### Activity
After locating "the way. -/" in the listing below, copy that line and each one after it exactly, ending with the line that has "## The part -/".

### Records
/-- What a lane does in one step without giving up or gaining a block, D saying whether directives may be served. -/
inductive LaneTouch (D : Prop) (x : Lane) : Lane → Prop
  | same : LaneTouch D x x
  | marked (allowed : x.state ≠ .idle ∨ D) (c : LaneCounters) (underrun refused overrun : Bool) :
    LaneTouch D x { x with counters := c, underrun := underrun, refused := refused, overrun := overrun }
  | aged : LaneTouch D x { x with frame := x.frame.map ageFrame }
  | configured {c : LaneConfig} (directed : D) (idle : x.state = .idle) (valid : configValid c = true) :
    LaneTouch D x { x with config := c }
  | sourced {f : Word} (directed : D) (valid : f ≠ 0xFFFF) :
    LaneTouch D x { x with config := { x.config with source := f } }
  | commanded {c : Command} (accepted : arrivalFailure x c = none) :
    LaneTouch D x { x with commands := x.commands ++ [c], last := lastOf c }
  | taken (l : LaneId) : LaneTouch D x (takeCommand l x).1
  | settled {new : LaneState} (old_admits : admitsUnits x.state = true) (new_admits : admitsUnits new = true) :
    LaneTouch D x { x with state := new }
  | parkedLast (draining : x.state = .draining) (empty : x.queue = []) : LaneTouch D x { x with state := .parked }
  | advanced (active : x.state ≠ .idle) : LaneTouch D x (advanceGrid x)
  | reanchored (delta : Tick) : LaneTouch D x (reanchor delta x)

/-- What a lane does in one step that gives up blocks, with the effects that release them. -/
inductive LaneDrop (D : Prop) (clock : TimeBase) (x : Lane) : Lane → List Effect → Prop
  | cut {a : LaneSourceArgs} (directed : D) (isCut : a.cut = true) (valid : a.flow ≠ 0xFFFF) :
    LaneDrop D clock x (switchSource a x).1 (switchSource a x).2
  | started (directed : D) (l : LaneId) {anchor : Tick} (accepted : startFailure x clock anchor = none) :
    LaneDrop D clock x (startLane l clock.tb anchor x).1 (startLane l clock.tb anchor x).2
  | halted (l : LaneId) : LaneDrop D clock x (haltLane l x).1 (haltLane l x).2
  | restarted (directed : D) (scope : RestartScope) : LaneDrop D clock x (laneAfterRestart scope x) (restartReleases x)
  | frameLeft : LaneDrop D clock x { x with frame := none } (frameRelease x)
  | selected {e : Entry} {passed left : List Entry} (active : x.state ≠ .idle) (parts : x.queue.Perm (passed ++ e :: left))
      (kept : left.Sublist x.queue)
      (later : queueOrdered x → ∀ y ∈ left, distance x.datum e.release < distance x.datum y.release) :
    LaneDrop D clock x (selectEntry e passed left x).lane (selectEntry e passed left x).effects
  | skipped {passed left : List Entry} (parts : x.queue.Perm (passed ++ left)) (kept : left.Sublist x.queue) :
    LaneDrop D clock x { x with queue := left } (releasesOf passed)
  | parkedFill (draining : x.state = .draining) (empty : x.queue = []) :
    LaneDrop D clock x { x with state := .parked, held := none } (releasesOf x.held.toList)

/-- Steps of a lane one after another, with their effects and the notices requested on the way. -/
inductive LaneRun (D : Prop) (clock : TimeBase) (x : Lane) : Lane → List Effect → Prop
  | start : LaneRun D clock x x []
  | touch {y z : Lane} {fx : List Effect} (before : LaneRun D clock x y fx) (move : LaneTouch D y z) : LaneRun D clock x z fx
  | drop {y z : Lane} {fx more : List Effect} (before : LaneRun D clock x y fx) (move : LaneDrop D clock y z more) :
    LaneRun D clock x z (fx ++ more)
  | notice {y : Lane} {fx : List Effect} (before : LaneRun D clock x y fx) (n : Notice) : LaneRun D clock x y (fx ++ [.request n])

/-! ## The part -/

/-- What no invariant speaks of may change: notices and offers that wait, the surroundings' choices, the classifier but its table. -/
def Beside (s t : State) : Prop :=
  t =
    { s with
      classifier := { t.classifier with table := s.classifier.table }
      offers := t.offers, requests := t.requests, surroundings := t.surroundings }

/-- One elementary move in the scope G. -/
inductive Move (G : Scope) (s : State) : State → Prop
  | beside {t : State} (h : Beside s t) : Move G s t
  | port {p : PortId} {y : Port} (h : PortMove (portOf s p) y) : Move G s (setPort p y s)
  | table {t : List FlowEntry} (h : TableMove s.classifier.table t) : Move G s (setTable t s)
  | lanes {v : Vector Lane 16} (h : ∀ l : LaneId, LaneTouch G.directives (laneOf s l) v[l]) : Move G s { s with lanes := v }
  | drop {l : LaneId} {y : Lane} {fx : List Effect} (h : LaneDrop G.directives s.time (laneOf s l) y fx) : Move G s (updateLane l (y, fx) s)
  | frame {l : LaneId} (kind : FrameKind) (slot : Tick) (active : (laneOf s l).state ≠ .idle)
      (quiet : (laneOf s l).frame = none) : Move G s (beginFrame l kind slot s)
  | stored {m : Media} (p : PortId) (room : storeHasRoom s.store m.payload.length = true)
      (some_pass : passingLanes m s ≠ []) :
    Move G s
      ((passingLanes m s).foldl (insertAt m p (nextRef s.store))
        (setStore (storeBlock m.payload (passingLanes m s).length s.store) s))
  | filled {m : Media} (good : G.media m) (no_room : storeHasRoom s.store m.payload.length = false) :
    Move G s (setStore { s.store with fullFlag := true } s)
  | timeSet (directed : G.directives) (v : Tick) (idle : allIdle s = true) :
    Move G s (setScheduler { s.scheduler with list := [] } (setTime { tb := v, isSet := true } s))
  | adjusted (clock : G.clock) {delta : Tick} (isSet : s.time.isSet = true) (guarded : guardRefuses delta s = false)
      (low : -16777216 ≤ delta.toInt) (high : delta.toInt ≤ 16777215) :
    Move G s (setTime { s.time with tb := s.time.tb + delta } s)
  | ticked (clock : G.clock) : Move G s (setTime { s.time with tb := s.time.tb + 1 } s)
  | scheduled (directed : G.directives) {a : AtArgs} {d : Directive} (passes : atFailure a s = none)
      (names : directiveOf (envelopeCode a.envelope) = some d) : Move G s (admitAt a d s)
  | cancelled (directed : G.directives) {list : List SdlEntry} (fewer : list.Sublist s.scheduler.list) :
    Move G s (setScheduler { s.scheduler with list := list } s)
  | expiring (clock : G.clock) {e : SdlEntry} {rest : List SdlEntry} (late : Bool) (head : s.scheduler.list = e :: rest) :
    Move G s (setScheduler { s.scheduler with list := rest, service := some { entry := e, late := late } } s)
  | answered (clock : G.clock) : Move G s (setScheduler { s.scheduler with service := none } s)
  | overdue (clock : G.clock) (n : Nat) : Move G s (setScheduler { s.scheduler with overdue := n } s)

/-- Moves one after another. -/
abbrev Moves (G : Scope) : State → State → Prop := Relation.ReflTransGen (Move G)

end Sys2Proof.Elementary
end


section
/-! Every operation of the part's blocks is a sequence of elementary moves: lanes, placement, classifier, ports. -/

namespace Sys2Proof.Elementary

open Sys2Proof.Machine Sys2Proof.Safety

variable {D : Prop} {clock : TimeBase}

/-! ## Steps of one lane carried out on the part -/

theorem setLane_laneOf (l : LaneId) (s : State) : setLane l (laneOf s l) s = s := by
  simp [setLane, laneOf]

@[simp] theorem setLane_setLane (l : LaneId) (x y : Lane) (s : State) : setLane l y (setLane l x s) = setLane l y s := by
  simp [setLane]

theorem judgeRecovery_setLane (l : LaneId) (y : Lane) (s : State) :
    judgeRecovery (setLane l y s) = setLane l y (judgeRecovery s) := by
  unfold judgeRecovery
  rw [setLane_store]
  split <;> rfl

theorem release_setLane (ref : Nat) (l : LaneId) (y : Lane) (s : State) :
    release ref (setLane l y s) = setLane l y (release ref s) := by
  unfold release
  rw [setLane_store]
  split
  · rfl
  · next r _ =>
    split
    · exact judgeRecovery_setLane l y (setStore (dropRecord r s.store) s)
    · rfl

theorem applyEffects_setLane (fx : List Effect) (l : LaneId) (y : Lane) (s : State) :
    applyEffects fx (setLane l y s) = setLane l y (applyEffects fx s) := by
  induction fx generalizing s with
  | nil => rfl
  | cons a rest ih =>
    have ha : applyEffect (setLane l y s) a = setLane l y (applyEffect s a) := by
      cases a with
      | release ref => exact release_setLane ref l y s
      | request n => rfl
    rw [applyEffects_cons, ha, ih, applyEffects_cons]

theorem laneOf_updateLane_same (l : LaneId) (r : Lane × List Effect) (s : State) : laneOf (updateLane l r s) l = r.1 := by
  simp [updateLane]

/-- Two changes of a lane in turn are one, their effects in order. -/
theorem updateLane_updateLane (l : LaneId) (y z : Lane) (fx more : List Effect) (s : State) :
    updateLane l (z, more) (updateLane l (y, fx) s) = updateLane l (z, fx ++ more) s := by
  simp only [updateLane, applyEffects_append, ← applyEffects_setLane, setLane_setLane]

/-- A lane that a touch changes. -/
theorem Move.setLane {G : Scope} {l : LaneId} {y : Lane} {s : State} (h : LaneTouch G.directives (laneOf s l) y) :
    Move G s (setLane l y s) := by
  refine .lanes fun k => ?_
  have hk : (s.lanes.set l y)[k] = if k = l then y else laneOf s k := laneOf_setLane l k y s
  rw [hk]
  split
  · next heq => exact heq ▸ h
  · exact .same

/-- Steps of a lane are moves of the part. -/
theorem LaneRun.moves {G : Scope} {l : LaneId} {s : State} {y : Lane} {fx : List Effect}
    (h : LaneRun G.directives s.time (laneOf s l) y fx) : Moves G s (updateLane l (y, fx) s) := by
  induction h with
  | start => rw [updateLane, applyEffects_nil, setLane_laneOf]
  | @touch y z fx _ move ih =>
    have hz : updateLane l (z, fx) s = Machine.setLane l z (updateLane l (y, fx) s) := by
      simp only [updateLane, ← applyEffects_setLane, setLane_setLane]
    rw [hz]
    exact ih.tail (.setLane (by rwa [laneOf_updateLane_same]))
  | @drop y z fx more _ move ih =>
    rw [← updateLane_updateLane l y z fx more s]
    exact ih.tail (.drop (by simpa [laneOf_updateLane_same, updateLane] using move))
  | @notice y fx _ n ih =>
    have hn : updateLane l (y, fx ++ [.request n]) s = request n (updateLane l (y, fx) s) := by
      simp [updateLane, applyEffects_append, applyEffect]
    rw [hn]
    exact ih.tail (.beside rfl)

theorem LaneRun.of_touch {x y : Lane} (h : LaneTouch D x y) : LaneRun D clock x y [] := .touch .start h

theorem LaneRun.of_drop {x y : Lane} {fx : List Effect} (h : LaneDrop D clock x y fx) : LaneRun D clock x y fx := .drop .start h

theorem LaneRun.trans {x y z : Lane} {fx more : List Effect} (h : LaneRun D clock x y fx) (h' : LaneRun D clock y z more) :
    LaneRun D clock x z (fx ++ more) := by
  induction h' with
  | start => simpa using h
  | touch _ move ih => exact .touch ih move
  | drop _ move ih => rw [← List.append_assoc]; exact .drop ih move
  | notice _ n ih => rw [← List.append_assoc]; exact .notice ih n

theorem LaneRun.stateNotice {x y : Lane} {fx : List Effect} (h : LaneRun D clock x y fx) (l : LaneId) (old new : LaneState) :
    LaneRun D clock x y (fx ++ stateNotice l old new) := by
  unfold Machine.stateNotice
  split
  · simpa using h
  · exact .notice h _

/-! ## The slot event -/

/-- The command stage. -/
theorem laneRun_takeCommand (l : LaneId) (x : Lane) : LaneRun D clock x (takeCommand l x).1 (takeCommand l x).2 := by
  have touch := LaneRun.of_touch (clock := clock) (LaneTouch.taken (D := D) (x := x) l)
  unfold takeCommand at touch ⊢
  split at touch
  · exact touch
  · split at touch
    · next h => simpa [h] using touch.stateNotice l _ _
    · next h => simpa [h] using touch

theorem laneRun_repeatOrFill {x : Lane} (active : x.state ≠ .idle) :
    LaneRun D clock x (repeatOrFill x).lane (repeatOrFill x).effects := by
  unfold repeatOrFill
  split <;> exact .of_touch (.marked (.inl active) _ _ _ _)

/-- The eligible entries and those beyond make up the queue (R84). -/
theorem eligible_append_beyond (slot : Tick) (q : List Entry) : eligible slot q ++ beyond slot q = q :=
  List.takeWhile_append_dropWhile

/-- Two release times equally far from a datum are equal. -/
theorem eq_of_distance_eq {a b c : Tick} (h : distance a b = distance a c) : b = c := by
  have := BitVec.eq_of_toNat_eq h
  simpa using this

### Task output
/-- Steps of a lane one after another, with their effects and the notices requested on the way. -/
inductive LaneRun (D : Prop) (clock : TimeBase) (x : Lane) : Lane → List Effect → Prop
  | start : LaneRun D clock x x []
  | touch {y z : Lane} {fx : List Effect} (before : LaneRun D clock x y fx) (move : LaneTouch D y z) : LaneRun D clock x z fx
  | drop {y z : Lane} {fx more : List Effect} (before : LaneRun D clock x y fx) (move : LaneDrop D clock y z more) :
    LaneRun D clock x z (fx ++ more)
  | notice {y : Lane} {fx : List Effect} (before : LaneRun D clock x y fx) (n : Notice) : LaneRun D clock x y (fx ++ [.request n])

/-! ## The part -/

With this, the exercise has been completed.